Technical information
- Licensing authority: FCC
- Facility ID: 41582
- Class: B
- Power: 5,000 watts day 570 watts night
- Transmitter coordinates: 42°55′12.3″N 73°42′6.4″W﻿ / ﻿42.920083°N 73.701778°W
- Translator: 93.3 W227DW (Saratoga Springs)

Links
- Public license information: Public file; LMS;
- Webcast: Listen Live
- Website: starsaratoga.com

= WSSV =

Radio station in Mechanicville–Albany, New York

WSSV (1160 AM) is a commercial radio station licensed to Mechanicville, New York, and serving the Capital District. The station broadcasts a classic hits radio format and is owned by Loud Media LLC.
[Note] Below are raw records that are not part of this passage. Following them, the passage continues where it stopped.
-- ==== Sys2Proof/Machine/CmdMisc.lean ====
section
/-! DEFINITION. Commands of the whole chip and tests: CALL_SHEET_LOAD (02 R55, R58), MARGIN_PROBE (14 R452, R453),
SELF_TEST (14 R456, R457), MARCH (15 R465 to R468), NV_READ (14 R449) and STAMP_CONFIG (14 R451). -/

namespace Sys2Proof.Machine
open Sys2Proof

/-! ## CALL_SHEET_LOAD -/

/-- CALL_SHEET_LOAD: its header is read first. -/
def execCallSheetLoad (slot : Slot) (s : State) : Host.Outcome State Fault Refusal :=
  .next (s.opRow slot 0x08 (fun c => c.opnd 2 0 6 == 0) noCheck
    (fun c s => s.startRead (c.opnd 2 0 48) 64 (.csh (some slot.val)) (s.cmdPid c)))

/-- A failing check ends the command with its number. -/
def State.cshFailed (slot k : Nat) (s : State) : State := s.complete slot (cshStatus k) k

/-- The words of an image of `len` bytes and those of the bank images behind it. -/
def cshSplit (w : List Word64) : List Word64 × List Word64 :=
  let n := fld (wordAt w 1) 0 32 / 8
  (w.take n, w.drop n)

/-- The next bank image of a whole image is read; when all have been, checks 8 to 12 go on, and the call sheet waits for
its broadcast. -/
def State.cshNext (slot : Nat) (s : State) : State :=
  match s.cmd? slot with
  | none => s
  | some c =>
    let (img, banks) := cshSplit (c.ops.drop 5)
    match parseCsh s.pins.cells s.pins.sltCon s.sec.tCrit img with
    | .error k => s.cshFailed slot k
    | .ok cs =>
      let k := banks.length / 1024
      match cs.s2.entries[k]? with
      | some e => s.startRead e.addr 8192 (.cshBank (some slot) k) (s.cmdPid c)
      | none =>
        if !cs.banksOk ((List.range k).map (fun i => (banks.drop (1024 * i)).take 1024)) then s.cshFailed slot 8
        else match s.cshLater true cs with
          | 0 => { s with cshNew := some (slot, cs) }
          | j => s.cshFailed slot j

/-- A part of the image of a CALL_SHEET_LOAD has been read: its header, then the rest. -/
def State.cshRead (slot : Nat) (w : List Word64) (poison : Bool) (s : State) : State :=
  match s.cmd? slot with
  | none => s
  | some c =>
    if poison then s.complete slot .poisoned 0
    else
      let first := c.ops.length ≤ 5
      let len := fld (wordAt (if first then w else c.ops.drop 5) 1) 0 32
      let s := s.modCmd slot (fun x => { x with ops := (x.ops ++ w).take (5 + len / 8) })
      if first && !csh1 w then s.cshFailed slot 1
      else if first && decide (64 < len) then
        s.startRead (c.opnd 2 0 48 + 64) (len - 64) (.csh (some slot)) (s.cmdPid c)
      else s.cshNext slot

/-- A bank image of a CALL_SHEET_LOAD has been read. -/
def State.cshBankRead (slot : Nat) (w : List Word64) (poison : Bool) (s : State) : State :=
  if poison then s.complete slot .poisoned 0
  else (s.modCmd slot (fun x => { x with ops := x.ops ++ w.take 1024 })).cshNext slot

/-! ## MARGIN_PROBE -/

/-- Operands in their ranges, VADDR aligned. -/
def probeLimits (c : Cmd) : Bool :=
  let (step, nstep, dwell, va) := c.probeOps
  inR 1 255 step && inR 1 15 nstep && inR 1 1048575 dwell && va % 8 == 0

/-- The level of R48: a LOGIC domain. -/
def probeLevel (c : Cmd) (s : State) : Option (Status × Nat) :=
  match uKind c.unit with
  | .domain d => if (s.sheet.domRec d).map DomRec.dtype == some 0 then none else badState
  | _ => badState

/-- The checks of R452 at dispatch for domain `d`. -/
def State.probeRefused (s : State) (c : Cmd) (d : Nat) : Option Status :=
  let vmin := ((s.sheet.domRec d).map DomRec.vmin).getD 0
  let planned := match s.owner d with
    | some x => (s.cx x).plan
    | none => false
  if (s.dm d).tgt < vmin + c.probeOps.2.1 * c.probeOps.1 then some .rejectedLimit
  else if !s.isOn d || planned || decide (0 < (s.dm d).thr.vf) || s.vin.dip then some .rejectedState
  else none

/-- MARGIN_PROBE: FCEIL is held at T, and step 1 begins. -/
def execMarginProbe (slot : Slot) (s : State) : Host.Outcome State Fault Refusal :=
  .next (s.opRow slot 0x12 probeLimits probeLevel (fun c s =>
    match uKind c.unit with
    | .domain d =>
      match s.probeRefused c d with
      | some st => s.complete slot st 0
      | none =>
        let t := (s.dm d).tgt
        let p : Probe := { slot, dom := d, t, k := 0, last := 0, stop := 0, run := s.probeRun d, phase := 0, dwellBy := 0 }
        (((s.wakeDom d).modDm d (fun x => { x with probeT := some t })).setProbe p).probeStep slot 1
    | _ => s.complete slot .rejectedState 0))

/-! ## SELF_TEST -/

/-- Operands of a SELF_TEST: CLU_A, CLU_B, NOPS, SEED. -/
def Cmd.selfOps (c : Cmd) : Nat × Nat × Nat × Nat := (c.opnd 2 0 6, c.opnd 2 6 6, c.opnd 2 12 20, c.opnd 3 0 32)

/-- The refusals of R456. -/
def selfCheck (c : Cmd) (s : State) : Option (Status × Nat) :=
  let (a, b, _, _) := c.selfOps
  if a == b || (s.sheet.cluRec a).isNone || (s.sheet.cluRec b).isNone then some (.rejectedLimit, 0)
  else if s.cluDisabled a || s.cluDisabled b || (s.cl a).inReset.isSome || (s.cl b).inReset.isSome then badState
  else none

/-- SELF_TEST: judged once more at dispatch, then both clusters evaluate its operations in their samples. -/
def execSelfTest (slot : Slot) (s : State) : Host.Outcome State Fault Refusal :=
  .next (s.opRow slot 0x13 (fun c => decide (1 ≤ c.selfOps.2.2.1)) selfCheck (fun c s =>
    match selfCheck c s with
    | some r => s.complete slot r.1 r.2
    | none =>
      let (a, b, nops, seed) := c.selfOps
      { (s.wakeClu a).wakeClu b with
        selft := some { slot, a, b, nops, seed, ia := 0, ib := 0, sigA := [], sigB := [], cmp := 0, mism := 0 } }))

/-- op(i, j) of R456. -/
def selfWord (seed i j : Nat) : Nat :=
  let m := 2 ^ 32
  let x := (seed + i * 0x6A5D39E1 + j * 0x3C4F1B27) % m
  let x := x ^^^ (x / 2 ^ 15)
  let x := x * 0x2D8B4E95 % m
  let x := x ^^^ (x / 2 ^ 13)
  let x := x * 0x5E13A6C3 % m
  x ^^^ (x / 2 ^ 16)

/-- Operation `i`: the integrator, biquad and output lines of 04 R115 on its words; its results i', w and l. -/
def selfEval (seed i : Nat) : Int × Int × Int :=
  let o := selfWord seed i
  let big : Int := 2 ^ 39
  let c : LoopCoef := { ki := sfld (o 6) 0 24, b0 := sfld (o 7) 0 24, b1 := sfld (o 8) 0 24, b2 := sfld (o 9) 0 24
                        a1 := sfld (o 10) 0 24, a2 := sfld (o 11) 0 24, imax := big, imin := -big, sh := fld (o 12) 0 3 }
  let st : LoopSt := { i := sfld (o 3) 0 32, w1 := 4096 * sfld (o 4) 0 24, w2 := 4096 * sfld (o 5) 0 24
                       e1 := sfld (o 1) 0 16, e2 := sfld (o 2) 0 16 }
  let r := (lawStep c false (sfld (o 0) 0 16) st).1
  (r.i, r.w1, r.l)

/-- The signature of an operation (R457). -/
def selfSig (seed i : Nat) : BitVec 16 :=
  let (a, w, l) := selfEval seed i
  let x := tc 40 a ^^^ tc 40 w ^^^ tc 40 l
  BitVec.ofNat 16 (fld x 0 16 ^^^ fld x 16 16 ^^^ fld x 32 8)

/-- Signatures of one sample of a cluster, from operation `i`: sixteen, one a lane. A lane whose arithmetic errs in this
sample gives a free signature. -/
def State.selfSample (mism : BitVec 16) (seed i nops : Nat) (s : State) : List (BitVec 16) × State :=
  (List.range (min 16 (nops - i))).foldl (fun (acc : List (BitVec 16) × State) k =>
    if mism.getLsbD k then
      let (x, s) := acc.2.drawNat
      (acc.1 ++ [BitVec.ofNat 16 x], s)
    else (acc.1 ++ [selfSig seed (i + k)], acc.2)) ([], s)

/-- The Gaffer pairs signatures while it has them from both clusters; every pair that differs raises 0x04B. -/
def State.selfPairs : Nat → State → State
  | 0, s => s
  | fuel + 1, s =>
    match s.selft with
    | none => s
    | some t =>
      match t.sigA, t.sigB with
      | x :: ra, y :: rb =>
        let bad := x != y
        let s := { s with selft := some { t with sigA := ra, sigB := rb, cmp := t.cmp + 1, mism := t.mism + b2n bad } }
        let s := if bad then s.raise 0x04B (.unit 0) (t.cmp % 65536) else s
        let s := if t.cmp + 1 == t.nops then ({ s with selft := none } : State).complete t.slot .done (t.mism + b2n bad) else s
        State.selfPairs fuel s
      | _, _ => s

/-- The self-test operations of one sample of cluster `n`. -/
def State.selfStep (n : Nat) (mism : BitVec 16) (s : State) : State :=
  match s.selft with
  | none => s
  | some t =>
    let s := if t.a == n then
        let r := s.selfSample mism t.seed t.ia t.nops
        { r.2 with selft := some { t with ia := min t.nops (t.ia + 16), sigA := t.sigA ++ r.1 } }
      else if t.b == n then
        let r := s.selfSample mism t.seed t.ib t.nops
        { r.2 with selft := some { t with ib := min t.nops (t.ib + 16), sigB := t.sigB ++ r.1 } }
      else s
    s.selfPairs 16

/-! ## MARCH -/

/-- Operands of a MARCH: MEM, CLU, PRESERVE. -/
def Cmd.marchOps (c : Cmd) : Nat × Nat × Bool := (c.opnd 2 0 4, c.opnd 2 4 6, c.opnd 2 10 1 == 1)

/-- A memory code of Table 15-1 is used. -/
def marchLimits (c : Cmd) : Bool := [0, 1, 2, 3, 8, 9, 10].contains c.marchOps.1

/-- The cluster of a cluster memory is absent. -/
def marchCheck (c : Cmd) (s : State) : Option (Status × Nat) :=
  if decide (c.marchOps.1 < 4) && (s.sheet.cluRec c.marchOps.2.1).isNone then some (.rejectedLimit, 0) else none

/-- Every domain that cluster `n` serves is off. -/
def State.servedOff (s : State) (n : Nat) : Bool := (s.sheet.cluHalves n).all (fun p => !s.isOn p.2)

/-- A LOAD_BANK or swap is pending for cluster `n`. -/
def State.banksBusy (s : State) (n : Nat) : Bool := (s.cl n).ctl.loadBusy || (s.cl n).ctl.swap.isSome

/-- A destructive run is permitted (Table 15-3). -/
def State.marchFree (s : State) (mem n : Nat) : Bool :=
  match mem with
  | 0 => s.servedOff n && (s.sheet.cluHalves n).all (fun p => (s.owner p.2).isNone)
  | 1 => (s.cl n).ctl.activeB && !s.banksBusy n
  | 2 => !(s.cl n).ctl.activeB && !s.banksBusy n
  | 3 => s.servedOff n
  | 9 => s.factory && !s.sec.lock
  | 10 => s.nv.staged.isEmpty && !s.nv.busy
  | _ => false

/-- A destructive run leaves every word of its memory at zero (R465): the state of the engine and the predictors; a bank,
invalid; the ledger but for its generations, whose credits the Gaffer's BF makes up (01 R30); the page's entries and violation counter, its factory regions filled
again. -/
def State.marchZero (mem n : Nat) (s : State) : State :=
  match mem with
  | 0 => s.modCl n (fun (c : Cluster) => { c with
      ctl := { c.ctl with lanes := vmap (fun _ (l : Lane) => { l.kept with redPark := l.redPark, thErr := l.thErr }) c.ctl.lanes }
      pred := { c.pred with
        lo := { stop := c.pred.lo.stop }, hi := { stop := c.pred.hi.stop }, digs := [], digNow := 0, histLo := [], histHi := [] } })
  | 1 | 2 => s.modCl n (fun (c : Cluster) => { c with ctl := c.ctl.setInactive {} })
  | 3 => (each ((s.sheet.cluHalves n).map (fun p => p.2)) (fun d s => s.rezero n d) s).modCl n (fun (c : Cluster) => { c with
      led := { c.led with pend := [], heldLo := [], heldHi := [], grants := [], fill := [], samples := [] }
      halves := vmap (fun _ (h : Half) => { h with acc := {} }) c.halves })
  | 9 => { s with sec := { s.sec with
      patches := [], refillWait := [], prot := vrep 16 (vrep 8 0), violCnt := 0, violId := 0, violKind := 0 } }
  | _ => s

/-- MARCH: the run begins when Table 15-3 permits it. -/
def execMarch (slot : Slot) (s : State) : Host.Outcome State Fault Refusal :=
  .next (s.opRow slot 0x14 marchLimits marchCheck (fun c s =>
    let (mem, n, keep) := c.marchOps
    if !keep && !s.marchFree mem n then s.complete slot .rejectedState 0
    else if decide (mem < 4) && (s.cl n).inReset.isSome then s.complete slot .abortedReset 0
    else
      let s := if mem < 4 then s.wakeClu n else s
      let s := { s with march := some slot.val }
      if keep then s.memRead mem n none else s.marchZero mem n))

/-- Retention slots that hold a failing word are withdrawn (R467): of `failing` words, 16 a slot, how many slots they lie
in is free. -/
def State.marchSlots (failing : Nat) (s : State) : State :=
  let lo := min 32 (cdiv failing 16)
  let hi := min 32 failing
  let (x, s) := s.drawNat
  { s with nv := { s.nv with withdrawn := max s.nv.withdrawn (lo + x % (hi - lo + 1)) } }

/-- What the first failing word of a run raises (Table 15-3). -/
def State.marchBad (mem n failing : Nat) (s : State) : State :=
  let s := if mem < 4 then s.modCl n (fun c => { c with marchFail := satAdd 7 c.marchFail failing }) else s
  if failing == 0 then s
  else if mem == 10 then s.marchSlots failing
  else if (mem == 1 || mem == 2) && (decide (mem = 2) != (s.cl n).ctl.activeB) then s
  else
    let (x, s) := s.drawNat
    s.memBad mem n (x % memWords mem) 22 1 false

/-- The secure page is filled again after a destructive run (15 Table 15-3), from the store's one-time contents. -/
def State.pageAgain (mem : Nat) (keep : Bool) (s : State) : State :=
  if mem != 9 || keep then s
  else match s.sec.store with
    | some p => { s with sec := { s.sec with page := some p, filled := true, wiped := false, bad := false, patches := [] } }
    | none => s

/-- MARCH_COMPLETE: the run of the MARCH in `slot` has ended with some failing words. -/
def execMarchComplete (slot : Slot) (failing : Nat) (s : State) : Host.Outcome State Fault Refusal :=
  .next (match s.cmd? slot with
    | none => s
    | some c =>
      if s.march != some slot.val then s
      else
        let (mem, n, _) := c.marchOps
        (((({ s with march := none } : State).pageAgain mem c.marchOps.2.2).marchBad mem n failing).complete slot .done failing))

/-! ## NV_READ and STAMP_CONFIG -/

/-- The refusals of NV_READ (R449). -/
def nvCheck (c : Cmd) (s : State) : Option (Status × Nat) :=
  if !s.nv.ready then badState
  else if 512 < c.opnd 3 0 9 + c.opnd 3 9 10 then some (.rejectedLimit, 0)
  else none

/-- NV_READ: the records committed at dispatch, read once no program or erase runs (R449). -/
def execNvRead (slot : Slot) (s : State) : Host.Outcome State Fault Refusal :=
  .next (s.opRow slot 0x16 (fun c => c.opnd 2 0 7 == 0 && inR 1 512 (c.opnd 3 9 10)) nvCheck (fun _ s =>
    let top := match s.nv.committed (2 ^ 32) with
      | [] => 0
      | f :: _ => f.nseq + 1
    (s.modCmd slot (fun x => { x with wait := top, parts := [] })).nvReads))

/-- DOM is absent or not cell-fed (R451). -/
def stampCheck (c : Cmd) (s : State) : Option (Status × Nat) :=
  if s.sheet.cellFed (c.opnd 2 6 7) then none else some (.rejectedLimit, 0)

/-- STAMP_CONFIG: the mapping waits for the first sample boundary. -/
def execStampConfig (slot : Slot) (s : State) : Host.Outcome State Fault Refusal :=
  .next (s.opRow slot 0x17 anyOp stampCheck (fun c s =>
    { s with stamps := vmod s.stamps (c.opnd 2 0 6) (fun x => { x with
        chg := some (c.opnd 2 6 7, c.opnd 2 13 1 == 1, slot.val) }) }))

/-- Mappings that wait for a sample boundary take effect; their commands are DONE. -/
def State.stampBoundary (s : State) : State :=
  each (vfind (fun x : StampReg => x.chg.isSome) s.stamps) (fun g s =>
    match (vget s.stamps g).chg with
    | none => s
    | some (d, en, q) =>
      ({ s with stamps := vset s.stamps g { dom := d, en, chg := none } } : State).complete q .done 0) s

end Sys2Proof.Machine
end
By day, WSSV transmits with 5,000 watts, but because 1160 AM is a clear channel frequency reserved for KSL in Salt Lake City, WSSV must greatly reduce power at night to 570 watts. It uses a non-directional antenna at all times. Programming is also heard on FM translator W227DW at 93.3 MHz in Saratoga Springs.

==History==
In 1973, the station signed on the air as WMVI. It broadcast at 1170 kHz with 250 watts, daytime only. It was originally owned by John Farrina and had an adult standards and big band format. Early disc jockeys included Don Kirby, John Butler, and René Tetro. WMVI had a race wire installed for its DJs to broadcast thoroughbred and harness racing results, three times per hour from 1 pm until sign off, a unique feature in the Albany region. This helped the station gain an audience while competing with larger Albany stations, especially with the Saratoga Race Course nearby.
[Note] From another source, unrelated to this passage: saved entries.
/-- What a read of a register returns, and the effect of the read, for requester `id`. -/
def State.regRead (id : Nat) (r : Reg) (s : State) : Nat × State :=
  match r with
  | .time hi => s.pairRead id 0 s.elapsed hi
  | .epoch hi => s.pairRead id 1 s.epoch.toNat hi
  | .firstT hi => s.pairRead id 2 s.flt.first.time hi
  | .capRsn i hi => s.pairRead id (3 + i) (vget s.pow.dur i) hi
  | .eneCtx c hi => s.pairRead id (122 + c) (vget s.pow.energyCtx c) hi
  | .eneQ q hi => s.pairRead id (138 + q) (Tab.getN s.pow.energyQ q / 65536) hi
  | .eneChip hi => s.pairRead id 394 (s.pow.energyChip / 65536) hi
  | .vec p => s.vecTake p false
  | .fvec p => s.vecTake p true
  | .qHi n => (wordAt (s.cl n).sense.queue 0 / 2 ^ 32, s.queuePop n)
  | .lgcData => (s.legacy.vData, { s with legacy := { s.legacy with valid := false } })
  | .id => (0x301, s)
  | .hwcfg => (s.vHwcfg, s)
  | .cluPres hi => (s.vPres hi, s)
  | .bootStat => (s.vBoot, s)
  | .rstCause => (s.regRstCause, s)
  | .cshBase hi => (if hi then s.boot.cshBase / 2 ^ 32 else s.boot.cshBase, s)
  | .cshCtrl => (0, s)
  | .cshStatus => (s.boot.cshCheck + 16 * s.boot.cshState, s)
  | .cshSeq => (s.cseq, s)
  | .vinStat => (s.regVinStat, s)
  | .bsnStat => (pack [(2, s.board.st0), (2, s.board.st1), (12, 0), (16, s.vPkg)], s)
  | .memCnt => (pack [(16, s.sramCorr), (8, s.secCorr), (7, s.retCorr)], s)
  | .ringTbl hi => (if hi then s.host.tbl / 2 ^ 32 else s.host.tbl, s)
  | .ringEn => (s.vRings 0 32, s)
  | .ringDis => (0, s)
  | .evrCtrl => (s.vRings 32 4, s)
  | .ringErr => (s.host.errRing + 64 * s.host.errCode, s)
  | .hifCnt => (s.vHif, s)
  | .evrStat => (s.vEvr, s)
  | .ringIdx k => ((vget s.host.rings k).blockIdx k, s)
  | .tagGen m => (s.vTagGen m, s)
  | .ctxStat c => ((s.cx c).vStat, s)
  | .ctxShot c => ((s.cx c).cur.getD 0, s)
  | .ctxWm c => ((((s.cx c).wm.map (fun p => p.1)).getD 0) % 2 ^ 32, s)
  | .ctxCnt c => ((s.cx c).vCnt, s)
  | .cueStat => (s.vCue, s)
  | .crdDom d => (capW 16 (s.dm d).bf + 65536 * capW 16 (s.dm d).wh, s)
  | .crdCnt => (pack [(24, s.reclaim), (4, s.ledgerErr)], s)
  | .domPwr d => (s.vDomPwr d, s)
  | .pcStat n k => ((s.cl n).vCell k, s)
  | .ceStat n => ((s.cl n).vCe, s)
  | .ceWin n => (pack ((s.cl n).ctl.lanes.toList.map (fun l => (2, l.win))), s)
  | .ceRamp n => (s.vCeRamp n, s)
  | .ceCnt n => ((s.cl n).ctl.satCnt + 65536 * (s.cl n).ctl.mismCnt, s)
  | .shrCfg n => ((s.cl n).shadow.shr.toNat, s)
  | .cmCfg n => ((s.cl n).shadow.cm.toNat, s)
  | .prepCfg n => ((s.cl n).shadow.prep.toNat, s)
  | .qCtrl n => ((s.cl n).shadow.qCtrl.toNat, s)
  | .qMask n => ((s.cl n).shadow.qMask.toNat, s)
  | .cmStat n => ((s.cl n).vCm, s)
  | .predStat n => ((s.cl n).pred.vStat, s)
  | .sbdStat n => (pack [(16, (s.cl n).pred.digDrop), (8, (s.cl n).pred.fcClamp), (7, (s.cl n).pred.fftClamp)], s)
  | .crdStat n => ((s.cl n).vCrd, s)
  | .crdAcc n h => (capW 16 (s.half n h).acc.ord + 65536 * capW 16 (s.half n h).acc.res, s)
  | .crdAux n h => (capW 10 (s.half n h).acc.bh + 1024 * capW 16 (s.half n h).acc.debt, s)
  | .cluCrdCnt n => ((s.cl n).led.vCnt, s)
  | .cluMemCnt n => (pack [(8, (s.cl n).stateCorr), (8, (s.cl n).coefCorr), (8, (s.cl n).ledgCorr), (7, (s.cl n).marchFail)], s)
  | .info n => (s.vInfo n, s)
  | .snsStat n => ((s.cl n).sense.vStat, s)
  | .snsSusp n => (fld (s.cl n).sense.susp.toNat 0 32, s)
  | .snsOpen n => (fld (s.cl n).sense.open_.toNat 0 32, s)
  | .qStat n => (pack [(9, (s.cl n).sense.queue.length), (1, b2n (s.cl n).sense.ovr), (6, 0), (16, (s.cl n).sense.qLost)], s)
  | .qLo n => (wordAt (s.cl n).sense.queue 0 % 2 ^ 32, s)
  | .urg n => ((s.cl n).sense.vUrg, s)
  | .snsCnt n => (pack [(16, (s.cl n).sense.heldCnt), (8, (s.cl n).sense.trigMiss), (6, (s.cl n).sense.urgDrop)], s)
  | .thmClu n => (tc 16 (s.cl n).therm.tMax + 65536 * tc 16 (s.cl n).therm.tMin, s)
  | .thmCluSt n => ((s.cl n).therm.vSt, s)
  | .thmRaw m => (s.vRaw m, s)
  | .thmDom d => (tc 16 (s.domTMax d), s)
  | .thmChip => (s.regThmChip, s)
  | .capDom d => (s.vCapDom d, s)
  | .capPwr d => (s.vCapPwr d, s)
  | .capFmax d => (s.vCapFmax d, s)
  | .capThr h => ((vget s.pins.thr h).toNat, s)
  | .srcCfg i => ((vget s.irq.src i).cfg.toNat, s)
  | .maskSet w | .maskClr w => (s.irq.word w (fun x => x.masked), s)
  | .pendSet w | .pendClr w => (s.irq.word w (fun x => x.pending), s)
  | .insvc w => (s.irq.word w (fun x => x.insvc.isSome), s)
  | .procEn => (s.irq.procEn.toNat, s)
  | .srcCnt i => ((vget s.irq.src i).lost + 2 ^ 15 * (vget s.irq.src i).coal, s)
  | .ack _ | .fack _ => (0, s)
  | .stat p => (s.irq.vStat p false, s)
  | .fstat p => (s.irq.vStat p true, s)
  | .mod_ p => ((vget s.irq.proc p).mod.toNat, s)
  | .fltMap => (s.flt.map.toNat, s)
  | .fltStat => (pack [(1, b2n s.flt.fatal), (1, b2n s.factory), (8, s.flt.qLost)], s)
  | .firstA => (s.flt.first.vA, s)
  | .firstB => (s.flt.first.addr, s)
  | .firstC => (s.flt.first.vC, s)
  | .fltInj => (if s.factory then s.flt.injReg.toNat else 0, s)
  | .fltInjArg => (if s.factory then s.flt.injArg.toNat else 0, s)
  | .nvStat => (s.nv.vStat, s)
  | .nvSeq => (s.nv.seq, s)
  | .nvPos => (s.nv.pos, s)
  | .nvBase => (s.nv.base.toNat, s)
  | .sltStat => (s.vSlt, s)
  | .sltLink p => (s.vLink p, s)
  | .sltTiming => (pack [(12, s.slt.reach), (12, if s.role == 2 then s.slt.rlead else 0)], s)
  | .sltCnt => (s.slt.vCnt, s)
  | .vrtCfg => (s.vrtCfg.toNat, s)
  | .vrtCap => (s.vrtCap.toNat, s)
  | .chStat c => (s.vChan c, s)
  | .chFail c w => ((s.chan c).vFail w, s)
  | .chCnt c => ((s.chan c).vCnt, s)
  | .chCap n => ((s.chan n).cMin + 4096 * (s.chan n).fRes, s)
  | .lc => (s.sec.lc, s)
  | .lcReq => (0, s)
  | .secCtrl => (b2n s.sec.lock, s)
  | .secStat => (s.sec.vStat, s)
  | .secViol => (s.sec.vViol, s)
  | .prot i w => ((vget (vget s.sec.prot i) w).toNat, s)
  | .lgcId => (0x20301, s)
  | .lgcStat => (s.vLegacy, s)
  | .lgcRail d => (s.vRail d, s)
  | .lgcSel => (s.legacy.sel.toNat, s)

/-- PAIR_LO_READ: a read of a register by requester `id` (16 R484); of a low half it latches the upper half, and every
other register answers as its own rule says. -/
def execPairLoRead (id : AccId) (off : BitVec 20) (s : State) : Host.Outcome State Fault Refusal :=
  .next (s.regReadDo (.pairLoRead id off) id off.toNat (State.regRead id))

/-- QUEUE_HEAD_READ: SNS[n].Q_HI (09 R300). -/
def execQueueHeadRead (id : AccId) (n : CluIx) (s : State) : Host.Outcome State Fault Refusal :=
  .next (s.regReadDo (.queueHeadRead id n) id (0x18024 + 0x80 * n) (State.regRead id))

/-- LEGACY_DATA_READ: LGC_SNS_DATA (09 R301). -/
def execLegacyDataRead (id : AccId) (s : State) : Host.Outcome State Fault Refusal :=
  .next (s.regReadDo (.legacyDataRead id) id 0xF8104 (State.regRead id))

end Sys2Proof.Machine
end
WPTR legend "Boom Boom Branigan" (Joe Motto), who also owned other small AM stations around the Northeast U.S., purchased WMVI in 1979. Following the change in ownership, the station had a hybrid format of oldies and standards, which underwent little change until the early 1990s. During the late 1980s, WMVI had secured a construction permit from the Federal Communications Commission (FCC) to switch to 1160 kHz with 50,000 watts daytime power and modest nighttime power. However, ownership could not afford the upgrades the station needed for the high-power directional operation. The permit was left to expire.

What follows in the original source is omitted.